Will the "thumb users" find standard objects equally awkward to use? What about after some thumb-based tools have become widely available (e.g., I could imagine swapping out a standard keyboard for a thumbboard), since that will provide less exposure to finger-based devices?
For every complex problem there is an answer that is clear, simple, and wrong. -- H L Mencken
Stop poking fun at this article. There are some very some very serious social ramifications of this adaptation/mutation. It clarifies some important trends I have seen in my life time.
My parent's generation was most adept at using the index finger...and they always accelled in the art of wagging it at me.
My generation: let's just say that we learned to use the middle finger, and would wave it back.
The kids today are in a horrid situation. In US culture, thumbs up means "A Okay". They are transforming into an anything goes generation. They seem just willing to give thumbs up to anything
Of course there are some terrible international implication. I understand that an Arab thumbs up is the same as a New York middle finger. Like all important sociological articles of the day, this brings us back to 9/11. Could this mutation be the real cause for the current US/Middle East crusade?
This strikes me as really being just a matter of practice and conditioning. As has been pointed out in many of the posts above, a musician has not only learned what to press/move to come up with certain notes, they've developed a certain "muscle-memory" that allows them to hit notes without really thinking about it.
Same thing applies to any twitch-type game - the player learns the right keypress combinations through highly repetitive actions. Eventually, they don't think "Left, Left, A, C, A, B, Up" but rather they think "I need to use a whirling dragon kick here."
I'm a touch typist and the same thing applies...
One other example of what Reuters would incorrectly call mutation that I haven't seen here would involve the ability of those born without arms to use their feet almost as well as many of us use our hands.

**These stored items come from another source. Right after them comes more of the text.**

theorem State.enterStandby_stroke :
    (s.enterStandby now).stroke = ((s.changeMode .standby).abortStroke now).stroke := by
  rw [State.enterStandby_frame]

/-- R98: the change into STANDBY marks the targets of the stroke in flight, and no other record. -/
theorem State.enterStandby_recordAt {s : State} (hs : s.serialInv) (lane : Lane) (slot : Nat) :
    (s.enterStandby now).recordAt lane slot = (s.recordAt lane slot).map (Record.onProduct s.abortMark) := by
  have hweb : (s.enterStandby now).web = ((s.changeMode .standby).abortStroke now).web := by
    rw [State.enterStandby_eq]
    exact ((s.standingBy now).evaluateLanes_leaves _).web
  have habort : ((s.changeMode .standby).abortStroke now).web = _ := State.abortStroke_web now fun _ => hs
  rw [State.recordAt, hweb, habort, changeAll_get, List.getElem?_map]
  rfl

/-- R101: an aborted stroke's report. -/
theorem Stroke.report_abort (k : Stroke) :
    k.report .aborted k.abortVerdict =
      { number := k.number
        endKind := .aborted
        refOk := k.refOk
        long := k.long
        lanes := (lanesBelow k.laneCount).map fun n =>
          { serial := (k.lanes.get n).serial
            recipe := (k.lanes.get n).used.map (·.1)
            rounds := if (k.lanes.get n).used.isSome then k.rounds else 0
            dwell := (k.lanes.get n).dwell
            dose := (k.lanes.get n).dose
            peak := (k.lanes.get n).peak
            verdict := if (k.lanes.get n).used.isSome then .aborted else .none } } := by
  simp only [Stroke.report, Quad.take_eq, List.map_map]
  congr 2
  funext n
  simp only [Function.comp_apply, Stroke.laneReport]
  congr 1
  unfold Stroke.abortVerdict
  cases (k.lanes.get n).used <;> rfl

theorem State.enterStandby_raises :
    s.raises (s.enterStandby now) fun p f => f = .mode ∨
      (f = .readyChange ∧ s.verdict.stations.heatSeal.port = some p ∧ s.readyMoved (s.enterStandby now)) ∨
      (f = .stroke ∧ s.verdict.stations.heatSeal.port = some p ∧ s.stroke.phase ≠ .idle) := by
  have hmode : s.raises (s.changeMode .standby) fun _ f => f = .mode :=
    (State.raiseAll_raises (s.setMode _) .mode).of_events rfl rfl
  have habort := (s.changeMode .standby).abortStroke_raises now
  have hready := State.evaluateLanes_raises_moved (s := s) (u := s.standingBy now) fun lane _ => by
    rw [State.standingBy_lanes]
  rw [State.standingBy_web_lanes, ← State.enterStandby_eq, State.standingBy_verdict] at hready
  refine ((hmode.trans habort).trans (hready.of_events rfl rfl)).congr fun p f => ?_
  show (_ ∨ s.stroke.phase ≠ .idle ∧ s.verdict.stations.heatSeal.port = some p ∧ _) ∨ _ ↔ _
  tauto

theorem takeEnterStandby_ok {s : State} (ha : s.mode.mode.active = true) (he : s.store.engine = none) :
    takeEnterStandby now s = (s.enterStandby now, Reply.ok [1]) := by
  have hreply : withMode (s.enterStandby now) = (s.enterStandby now, Reply.ok [1]) := by
    have hmode : (s.enterStandby now).mode.mode = .standby := by rw [State.enterStandby_frame]
    rw [withMode, hmode]
    rfl
  rw [← hreply]
  unfold takeEnterStandby
  cases hm : s.mode.mode with
  | standby | waking =>
    rw [hm] at ha
    cases ha
  | setup | run | drain => simp [he]

theorem takeLeaveStandby_ok {s : State} (hm : s.mode.mode = .standby) (he : s.store.engine = none) :
    takeLeaveStandby now s = (s.leaveStandby now, Reply.ok [2]) := by
  simp only [takeLeaveStandby, hm, he]
  rfl

end

/-- Settles O33: the change into STANDBY part by part, and the WAKING that Leave Standby begins. -/
theorem standbyRequests : Obligations.StandbyRequests := by
  refine ⟨fun now port s hp _ hs hm he => ?_, fun now port s hp hm he => ?_⟩
  · have ha : s.mode.mode.active = true := by
      obtain hm | hm | hm := hm <;> rw [hm] <;> rfl
    refine ⟨s.enterStandby now, exec_request hp now (r := .enterStandby) (takeEnterStandby_ok now ha he),
      fun lane hl => s.enterStandby_lanes now hl, fun hi => ?_, fun k hk => ?_, fun lane slot => ?_,
      s.enterStandby_raises now, ?_⟩
    · rw [State.enterStandby_stroke, State.abortStroke_of_idle (s := s.changeMode .standby) hi]
      rfl
    · rw [State.enterStandby_stroke, State.abortStroke_of_stroke (s := s.changeMode .standby) hk, State.endStroke_eq,
        ← Stroke.report_abort]
      rfl
    · rw [State.enterStandby_recordAt now hs]
      congr 2
      funext p
      unfold State.abortMark
      cases s.stroke.phase.stroke? <;> rfl
    · rw [State.enterStandby_stroke, ← State.enterStandby_frame]
  · exact exec_request hp now (r := .leaveStandby) (takeLeaveStandby_ok now hm he)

I remember seeing a show about that many years ago and was fascinated by it. I decided that if they could use their feet, then I could certainly teach myself to write with my left hand. It didn't work too well, though.
My parents are very intimidated by their computer and are constantly calling me for tech support... I got a Vic 20 when I was 12 and never learned that fear... just a different kind of muscle memory I suppose. They don't want to experiment because they're still unfamiliar with the computer and don't know what will and won't cause problems. I think it's just practice...

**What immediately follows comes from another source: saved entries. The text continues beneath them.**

-- ==== Sys2Proof/Config.lean ====
section
/-! DEFINITION. What an instance of the block fixes (the parameters of R7 and R54) and the free values: constants without
a body, of which nothing can be proved. -/

namespace Sys2Proof

/-- The parameter PERM_GEN (R7, R121): the spec's default generator, or any other generator that obeys the laws of R121,
of which a model may assume nothing but those laws. -/
inductive PermGenChoice where
  /-- DEFAULT_PERM_GEN (R122). -/
  | default
  /-- Any other conforming generator: `Config.otherPermGen` made lawful. -/
  | other
  deriving DecidableEq, Repr

/-- The parameter UNWRITTEN_READ (R7, R53, R79). -/
inductive UnwrittenRead where
  /-- A read of an unspecified byte is a model fault. -/
  | fault
  /-- A read of an unspecified byte gives a free value. -/
  | draw
  deriving DecidableEq, Repr

/-- The parameters of an instance (R7, R54): the three RAM sizes, which the registers N_MAX, K_MAX and P_MAX read
(R35, R36, R37), and the two choices no register shows. No step changes them. -/
structure Params where
  nMax : Word
  kMax : Word
  pMax : Word
  permGen : PermGenChoice
  unwritten : UnwrittenRead
  deriving DecidableEq, Repr

/-- The legal range of the parameters (R7). -/
abbrev Params.Legal (p : Params) : Prop :=
  1 ≤ p.nMax.toNat ∧ p.nMax.toNat ≤ 2 ^ 28 ∧
  1 ≤ p.kMax.toNat ∧ p.kMax.toNat ≤ 2 ^ 20 ∧
  p.nMax.toNat / 8 ≤ p.pMax.toNat ∧ p.pMax.toNat ≤ 2 ^ 27

/-- The parameters of the instance that `State.reset` is. DESIGN CHOICE (log entry 1), unsafe: the spec gives the sizes no
value; these are the largest legal ones. PERM_GEN and UNWRITTEN_READ take the defaults of R7. -/
def Config.resetParams : Params where
  nMax := 0x10000000#32
  kMax := 0x00100000#32
  pMax := 0x08000000#32
  permGen := .default
  unwritten := .fault

/-- FREE VALUE (R53, R79, log entry 4): what the n-th read of an unspecified RAM byte returns under `draw`. -/
opaque Config.drawnByte : Nat → Byte

/-- FREE VALUE (R53, R79, log entry 4): what the n-th read of an unspecified PERM RAM entry returns under `draw`. -/
opaque Config.drawnEntry : Nat → Word

/-- FREE VALUE (R121, log entry 3): a permutation generator other than the default, from the key's bytes and the length. -/
opaque Config.otherPermGen : List Byte → Nat → List Nat

end Sys2Proof
end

Slashdot comments... splitting hairs since 1997.
A Refutation:
1) Nothing is random. Actually logic and science teach you the exact opposite. At a quantum level, everything is random, you don't know if a particular particle will decay at a given moment or not, and as far as science can tell, there is no way of knowing. In larger systems, tiny variables add uncertainty until the system becomes completely unpredictable. We will probably never have accurate 1 year weather forcasts. Theoretically if you knew the position and speed of every particle in the system (note: this is by definition impossible) you could theoretically predict, and perhaps if we knew the exact state of the world at 4 Billion BC, an infinitely powerful computer could predict the outcome of evolution. But since this is unimaginably difficult, the individual events that influence evolution, and the mutations that give it material to work with, are for all intents and purposes "random." *
2) Nothing is absolute, nothing is for sure. An arguable point. According to pragmatic philosophers at the turn of the (last) century, there is no absolute truth, and scientific knowledge in its current state represents the closest thing to an absolute that we have. This philosophy generally fell out of favor by the 30s. I don't really see what it has to do with your point though.
3) Say what? Let me get this straight... if our actions control revolution, we with our brains control evolution? Why, because they rhyme? I'm sorry, but I don't get you here.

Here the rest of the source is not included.